Give back every line of the material below that has the string "empty".
Material shown Block Start
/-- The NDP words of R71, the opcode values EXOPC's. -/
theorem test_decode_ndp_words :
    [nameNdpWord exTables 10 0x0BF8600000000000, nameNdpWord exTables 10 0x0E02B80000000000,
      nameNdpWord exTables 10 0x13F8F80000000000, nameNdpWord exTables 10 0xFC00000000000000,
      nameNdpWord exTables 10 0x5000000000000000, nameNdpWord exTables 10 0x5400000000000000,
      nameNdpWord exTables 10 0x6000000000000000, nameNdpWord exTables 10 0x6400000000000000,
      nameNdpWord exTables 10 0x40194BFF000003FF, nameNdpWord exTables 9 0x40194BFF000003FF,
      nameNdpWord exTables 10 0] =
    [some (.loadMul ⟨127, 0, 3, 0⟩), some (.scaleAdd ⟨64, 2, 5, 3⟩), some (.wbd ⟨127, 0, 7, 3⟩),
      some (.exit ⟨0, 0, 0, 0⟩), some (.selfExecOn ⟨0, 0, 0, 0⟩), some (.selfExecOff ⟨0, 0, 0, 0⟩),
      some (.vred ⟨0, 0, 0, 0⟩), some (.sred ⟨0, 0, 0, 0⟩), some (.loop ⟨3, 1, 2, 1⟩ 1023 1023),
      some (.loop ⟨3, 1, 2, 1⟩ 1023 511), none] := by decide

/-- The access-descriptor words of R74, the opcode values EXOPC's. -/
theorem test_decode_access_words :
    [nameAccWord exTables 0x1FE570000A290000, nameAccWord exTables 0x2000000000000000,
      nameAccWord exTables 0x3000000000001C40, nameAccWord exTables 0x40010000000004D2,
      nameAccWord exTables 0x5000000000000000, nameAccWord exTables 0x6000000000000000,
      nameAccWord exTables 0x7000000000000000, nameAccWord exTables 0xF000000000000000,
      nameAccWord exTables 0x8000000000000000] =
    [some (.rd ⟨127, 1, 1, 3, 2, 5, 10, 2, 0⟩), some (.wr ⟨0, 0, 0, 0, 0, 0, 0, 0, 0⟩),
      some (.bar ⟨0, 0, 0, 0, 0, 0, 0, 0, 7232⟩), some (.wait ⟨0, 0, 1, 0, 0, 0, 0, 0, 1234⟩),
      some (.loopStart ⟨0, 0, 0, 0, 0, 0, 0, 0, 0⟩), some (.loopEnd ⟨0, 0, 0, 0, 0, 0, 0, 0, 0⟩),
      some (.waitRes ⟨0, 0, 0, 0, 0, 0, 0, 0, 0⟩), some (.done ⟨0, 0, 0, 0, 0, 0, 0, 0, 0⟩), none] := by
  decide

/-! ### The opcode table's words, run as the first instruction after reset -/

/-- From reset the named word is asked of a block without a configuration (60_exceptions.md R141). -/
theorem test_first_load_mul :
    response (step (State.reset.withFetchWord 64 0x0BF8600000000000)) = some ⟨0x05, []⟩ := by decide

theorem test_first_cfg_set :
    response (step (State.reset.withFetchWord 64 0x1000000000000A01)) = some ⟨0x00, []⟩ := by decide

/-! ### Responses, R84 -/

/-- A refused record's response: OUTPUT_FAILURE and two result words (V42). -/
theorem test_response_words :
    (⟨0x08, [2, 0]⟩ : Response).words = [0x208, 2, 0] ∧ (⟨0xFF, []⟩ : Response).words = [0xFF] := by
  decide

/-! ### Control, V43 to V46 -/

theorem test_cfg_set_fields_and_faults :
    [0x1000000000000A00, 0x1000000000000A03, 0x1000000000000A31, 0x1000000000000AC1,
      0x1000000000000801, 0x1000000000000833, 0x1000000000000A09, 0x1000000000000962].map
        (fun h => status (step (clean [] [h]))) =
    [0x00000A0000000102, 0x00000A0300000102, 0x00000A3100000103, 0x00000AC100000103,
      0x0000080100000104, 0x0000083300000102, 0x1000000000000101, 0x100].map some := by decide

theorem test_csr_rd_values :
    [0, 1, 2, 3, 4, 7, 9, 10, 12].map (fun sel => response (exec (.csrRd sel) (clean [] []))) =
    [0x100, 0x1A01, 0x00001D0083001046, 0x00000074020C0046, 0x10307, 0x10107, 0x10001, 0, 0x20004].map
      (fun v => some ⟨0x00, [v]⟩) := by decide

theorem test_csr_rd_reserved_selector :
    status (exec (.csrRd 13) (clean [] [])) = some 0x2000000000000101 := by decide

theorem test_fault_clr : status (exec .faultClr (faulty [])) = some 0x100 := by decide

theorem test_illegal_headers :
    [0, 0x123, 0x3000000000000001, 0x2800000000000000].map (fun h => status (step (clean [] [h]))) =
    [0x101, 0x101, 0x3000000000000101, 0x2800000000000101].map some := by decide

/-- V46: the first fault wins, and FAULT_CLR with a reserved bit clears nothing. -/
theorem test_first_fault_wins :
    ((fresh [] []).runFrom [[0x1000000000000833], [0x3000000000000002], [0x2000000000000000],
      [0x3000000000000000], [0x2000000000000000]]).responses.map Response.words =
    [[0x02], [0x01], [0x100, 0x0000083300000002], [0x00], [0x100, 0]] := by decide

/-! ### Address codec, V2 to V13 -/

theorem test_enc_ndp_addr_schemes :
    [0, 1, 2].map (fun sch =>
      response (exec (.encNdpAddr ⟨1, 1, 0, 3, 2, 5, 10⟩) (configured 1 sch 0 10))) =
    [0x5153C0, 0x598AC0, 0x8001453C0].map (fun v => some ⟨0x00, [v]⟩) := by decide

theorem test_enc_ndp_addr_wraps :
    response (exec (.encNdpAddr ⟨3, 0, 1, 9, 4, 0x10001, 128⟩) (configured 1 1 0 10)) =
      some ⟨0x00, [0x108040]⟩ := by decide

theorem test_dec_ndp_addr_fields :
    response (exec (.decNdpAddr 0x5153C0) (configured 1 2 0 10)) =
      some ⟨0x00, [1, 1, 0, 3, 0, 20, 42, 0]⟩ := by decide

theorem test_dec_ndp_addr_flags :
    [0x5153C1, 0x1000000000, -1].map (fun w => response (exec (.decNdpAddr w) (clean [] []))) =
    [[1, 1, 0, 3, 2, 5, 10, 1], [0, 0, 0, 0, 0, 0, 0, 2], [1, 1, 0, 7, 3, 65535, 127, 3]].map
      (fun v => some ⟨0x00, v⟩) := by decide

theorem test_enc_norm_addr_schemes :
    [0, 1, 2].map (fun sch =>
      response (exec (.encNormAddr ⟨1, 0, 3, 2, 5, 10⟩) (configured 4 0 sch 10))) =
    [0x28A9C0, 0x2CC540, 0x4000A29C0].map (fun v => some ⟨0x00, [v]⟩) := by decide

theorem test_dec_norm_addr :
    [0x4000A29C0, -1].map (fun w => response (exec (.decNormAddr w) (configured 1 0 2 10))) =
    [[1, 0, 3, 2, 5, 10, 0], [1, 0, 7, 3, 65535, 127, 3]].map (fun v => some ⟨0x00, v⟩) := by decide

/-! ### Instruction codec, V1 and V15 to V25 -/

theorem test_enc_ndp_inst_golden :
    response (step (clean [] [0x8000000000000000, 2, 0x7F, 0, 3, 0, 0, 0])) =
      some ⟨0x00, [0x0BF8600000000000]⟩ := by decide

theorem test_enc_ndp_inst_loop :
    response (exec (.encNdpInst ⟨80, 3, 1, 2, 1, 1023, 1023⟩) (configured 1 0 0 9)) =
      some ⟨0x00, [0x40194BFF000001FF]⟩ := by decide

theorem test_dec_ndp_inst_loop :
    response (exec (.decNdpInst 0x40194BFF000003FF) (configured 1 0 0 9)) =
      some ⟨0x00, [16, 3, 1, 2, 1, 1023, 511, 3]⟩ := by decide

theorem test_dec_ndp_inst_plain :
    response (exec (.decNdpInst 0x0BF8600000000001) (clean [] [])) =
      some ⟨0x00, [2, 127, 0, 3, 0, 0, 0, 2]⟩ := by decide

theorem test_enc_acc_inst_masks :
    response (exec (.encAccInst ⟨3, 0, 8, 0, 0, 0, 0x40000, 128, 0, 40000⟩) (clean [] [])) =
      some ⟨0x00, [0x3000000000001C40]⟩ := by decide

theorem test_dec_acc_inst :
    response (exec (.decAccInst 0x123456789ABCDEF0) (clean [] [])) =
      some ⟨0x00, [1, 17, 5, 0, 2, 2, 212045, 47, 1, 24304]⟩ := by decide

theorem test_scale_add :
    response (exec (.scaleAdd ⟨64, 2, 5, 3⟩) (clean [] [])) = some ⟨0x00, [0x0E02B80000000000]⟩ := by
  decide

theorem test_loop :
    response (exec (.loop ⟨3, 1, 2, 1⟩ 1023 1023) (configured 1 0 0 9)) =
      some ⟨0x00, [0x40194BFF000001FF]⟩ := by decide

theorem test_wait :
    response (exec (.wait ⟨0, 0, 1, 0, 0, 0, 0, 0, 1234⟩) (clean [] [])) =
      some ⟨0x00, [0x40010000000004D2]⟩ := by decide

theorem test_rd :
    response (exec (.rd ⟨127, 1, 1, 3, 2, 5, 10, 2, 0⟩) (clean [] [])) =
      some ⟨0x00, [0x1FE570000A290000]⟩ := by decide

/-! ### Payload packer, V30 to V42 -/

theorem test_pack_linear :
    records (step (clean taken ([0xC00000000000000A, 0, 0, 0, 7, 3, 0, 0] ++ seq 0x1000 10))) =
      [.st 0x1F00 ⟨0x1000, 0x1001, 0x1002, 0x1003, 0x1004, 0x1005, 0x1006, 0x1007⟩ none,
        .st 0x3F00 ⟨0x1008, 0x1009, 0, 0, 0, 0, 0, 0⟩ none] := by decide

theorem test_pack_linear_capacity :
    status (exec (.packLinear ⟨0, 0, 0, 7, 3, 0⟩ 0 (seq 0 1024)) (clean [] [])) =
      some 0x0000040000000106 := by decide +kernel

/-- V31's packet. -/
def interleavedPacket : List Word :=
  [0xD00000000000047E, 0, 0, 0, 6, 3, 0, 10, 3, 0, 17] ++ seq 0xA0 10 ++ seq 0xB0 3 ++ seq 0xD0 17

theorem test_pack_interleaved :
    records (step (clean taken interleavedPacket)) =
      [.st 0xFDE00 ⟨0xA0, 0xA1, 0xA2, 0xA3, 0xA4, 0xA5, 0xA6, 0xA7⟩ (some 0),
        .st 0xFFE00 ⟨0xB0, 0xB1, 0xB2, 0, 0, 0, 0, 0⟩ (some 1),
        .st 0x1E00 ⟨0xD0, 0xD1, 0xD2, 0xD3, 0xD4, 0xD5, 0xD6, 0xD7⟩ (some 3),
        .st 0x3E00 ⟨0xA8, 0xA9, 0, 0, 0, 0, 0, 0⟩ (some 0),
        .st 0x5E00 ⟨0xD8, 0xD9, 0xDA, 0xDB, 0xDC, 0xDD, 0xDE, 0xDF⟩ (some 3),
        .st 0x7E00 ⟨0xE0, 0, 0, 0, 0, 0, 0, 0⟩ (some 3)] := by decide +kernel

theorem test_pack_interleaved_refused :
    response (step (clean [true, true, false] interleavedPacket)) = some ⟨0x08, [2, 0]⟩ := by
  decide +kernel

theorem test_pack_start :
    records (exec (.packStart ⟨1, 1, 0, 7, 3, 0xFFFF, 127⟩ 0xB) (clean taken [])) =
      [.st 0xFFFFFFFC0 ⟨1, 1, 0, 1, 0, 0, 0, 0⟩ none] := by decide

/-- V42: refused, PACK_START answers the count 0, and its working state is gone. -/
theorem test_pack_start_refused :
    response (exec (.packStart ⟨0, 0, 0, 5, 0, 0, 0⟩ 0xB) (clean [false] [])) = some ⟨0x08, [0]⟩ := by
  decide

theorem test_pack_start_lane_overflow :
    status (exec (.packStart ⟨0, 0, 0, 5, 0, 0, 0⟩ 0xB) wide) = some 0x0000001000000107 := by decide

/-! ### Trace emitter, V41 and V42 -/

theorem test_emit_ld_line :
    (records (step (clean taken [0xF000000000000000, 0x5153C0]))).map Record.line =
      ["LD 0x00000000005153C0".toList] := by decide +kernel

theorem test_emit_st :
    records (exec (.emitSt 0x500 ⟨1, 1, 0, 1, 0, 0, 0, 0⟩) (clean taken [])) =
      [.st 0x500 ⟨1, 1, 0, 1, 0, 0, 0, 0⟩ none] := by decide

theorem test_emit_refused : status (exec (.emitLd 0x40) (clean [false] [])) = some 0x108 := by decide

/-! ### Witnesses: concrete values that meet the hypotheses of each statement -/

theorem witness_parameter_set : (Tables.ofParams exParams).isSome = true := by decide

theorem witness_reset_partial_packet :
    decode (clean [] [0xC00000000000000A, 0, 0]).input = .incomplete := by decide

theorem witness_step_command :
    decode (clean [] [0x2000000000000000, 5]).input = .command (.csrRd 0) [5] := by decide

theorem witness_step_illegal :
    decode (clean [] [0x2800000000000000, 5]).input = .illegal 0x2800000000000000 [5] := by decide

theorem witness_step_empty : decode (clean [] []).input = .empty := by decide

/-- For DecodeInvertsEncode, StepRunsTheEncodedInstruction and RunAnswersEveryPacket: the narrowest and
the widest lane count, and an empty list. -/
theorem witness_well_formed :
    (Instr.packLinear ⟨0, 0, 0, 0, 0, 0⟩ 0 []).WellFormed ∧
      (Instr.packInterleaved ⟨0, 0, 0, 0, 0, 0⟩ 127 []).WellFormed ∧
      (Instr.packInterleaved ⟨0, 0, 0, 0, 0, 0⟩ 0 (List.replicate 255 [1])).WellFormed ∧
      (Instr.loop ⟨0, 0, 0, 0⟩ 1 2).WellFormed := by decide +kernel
Material shown Block End
**Exercise output:**
theorem witness_step_empty : decode (clean [] []).input = .empty := by decide
the widest lane count, and an empty list. -/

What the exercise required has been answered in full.